You should have walked away from this chapter with an understanding of your purchase options.

J2EE versus .NET Market Dynamics

Chapter 9 discussed the market schism between Java 2 Enterprise Edition (J2EE) and Microsoft .NET. Essentially, vendors have centered on two approaches to delivering Web services a Java language-centered approach and a C# language approach manifest in Microsoft's .NET strategy. Vendors that have embraced the Java approach include Sun, Oracle, and IBM (and pretty much every other major player in the industry). Vendors that have embraced .NET include Microsoft and its many business partners. A few companies such as HP and Compaq do both.

The basic market belief is that the Java approach already offers cross-platform capabilities (because cross-platform code portability is central to Java's design goal), whereas Microsoft's .NET is focused on Intel platforms and has not been designed to promote code portability. This belief may or may not be true but one of the key points in this chapter is: "It doesn't matter!" Why not?

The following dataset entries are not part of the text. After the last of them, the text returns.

/-- A beam formatted on the drives, slots in ascending port number: segment 0 open in the MAP stream with SEQ 1 (R574). -/
def State.formatted (s : State) (ds : List DriveReport) (id : Word) : State :=
  let use := (byPort ds).take 8
  let formed : BitVec 8 := BitVec.ofNat 8 (2 ^ use.length - 1)
  let l := use.foldl (fun (m : Nat) d => min m d.lbas) ((use.head?.map fun d => d.lbas).getD 0)
  let segs := segmentsOf l
  let slots := (use.mapIdx fun i d => (i, d)).foldl (fun (t : Tbl Slot) e =>
    let d := e.2
    t.set {} e.1 { port := d.port, present := true, width := d.width, rate := d.rate, lbas := d.lbas, power := d.power
                   sb0 := 2, sb1 := 1 }) []
  let b : Beam :=
    { setId := id, sbgen := 2, formed := formed, retired := ~~~ formed, segments := segs
      pageCap := pageCapOf segs ((s.boot.board.map fun b => b.capUnits).getD 0), fmtRev := 0x01004101, slots := slots
      seqNext := 1, found := ds, ctl := s.beam.ctl }
  (List.range use.length).foldl (fun (s : State) i => (s.emit (.nvmeAdmin i 0x80)).driveUp i) { s with beam := b }

/-- The root pages of step 4, written and confirmed. -/
def State.writeRoots (s : State) : State :=
  let s1 := ((List.range s.beam.rootCount).foldl (fun (s : State) i => s.appendMap none 2 i) s).writeStripe 3
  { s1 with beam := { s1.beam with
    outs := []
    recs := s1.beam.recs.mapVals none fun _ r => r.map fun r => { r with confirmed := true } } }

/-- FIRST_TIME_INIT (R574): steps 1 to 6, and memory active. -/
def State.initBeam (s : State) (ds : List DriveReport) : State :=
  let a := s.draw
  let id := drawnSet a.1
  let b := a.2.draw
  let s1 := (b.2.formatted ((setIds ds).flatMap (setDrives ds) ++ blankDrives ds) id).writeRoots
  let c : Commit :=
    { cseq := 1, kind := .checkpoint, seqNext := 2, opmin := s.boot.opmin, cycles := s.boot.cycles
      roots := s1.rootsNow true }
  ({ s1 with
    beam := { s1.beam with commit := some c, cseq := 1, seqNext := 2 }
    boot := { (s1.boot.keep 0).keep 2 with setId := id, commit := some c }
    sec := { s1.sec with
      bkek := some b.1
      salts := []
      wrap := { salts := [], escV := s.boot.custodian.isSome, custodian := s.boot.custodian, bkek := b.1, ours := true } }
    vlt := { s1.vlt with step6 := true } } : State).goActive

/-- See State.initBeam. -/
def execFirstTimeInit (drives : List DriveReport) (s : State) : Host.Outcome State Fault Refusal :=
  run (fun s => s.when (s.beamless && ! s.beam.waiting && s.boot.setId = 0 && s.initDue drives
      && (s.beam.found.isEmpty || s.beam.found = drives)) fun s => s.initBeam drives) s

end Sys2Proof.Machine
end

Because Web services enable applications to talk with other applications regardless of the platform on which the respective applications are running, and regardless of the application development language each application uses. So, to this author, the J2EE versus .NET discussion is a bit of a red herring.

Having said this, the chapter offers third-party Java opinion and a Microsoft response as to how the two approaches differ.

Web Services Supplier Profiles

Chapter 10 explicitly set out to avoid declaring winners and losers in the Web services race. It is this author's basic belief that consumers of Web services win when there are many vendors that have rich Web services offerings we don't win when one or two vendors lead the pack (because then there is no one to really interoperate with).

Having this as a goal, some vendors are further along in the sophistication of their product offerings and the level of integration between Web services development environments and ancillary software, such as business process management, personalization, and the like. This chapter presented individual vendor profiles that portrayed each vendor's market strategy, the status of each vendor's product set, and the respective competitive positioning then concluded with a short summary evaluation of each vendor. No winners or losers were chosen….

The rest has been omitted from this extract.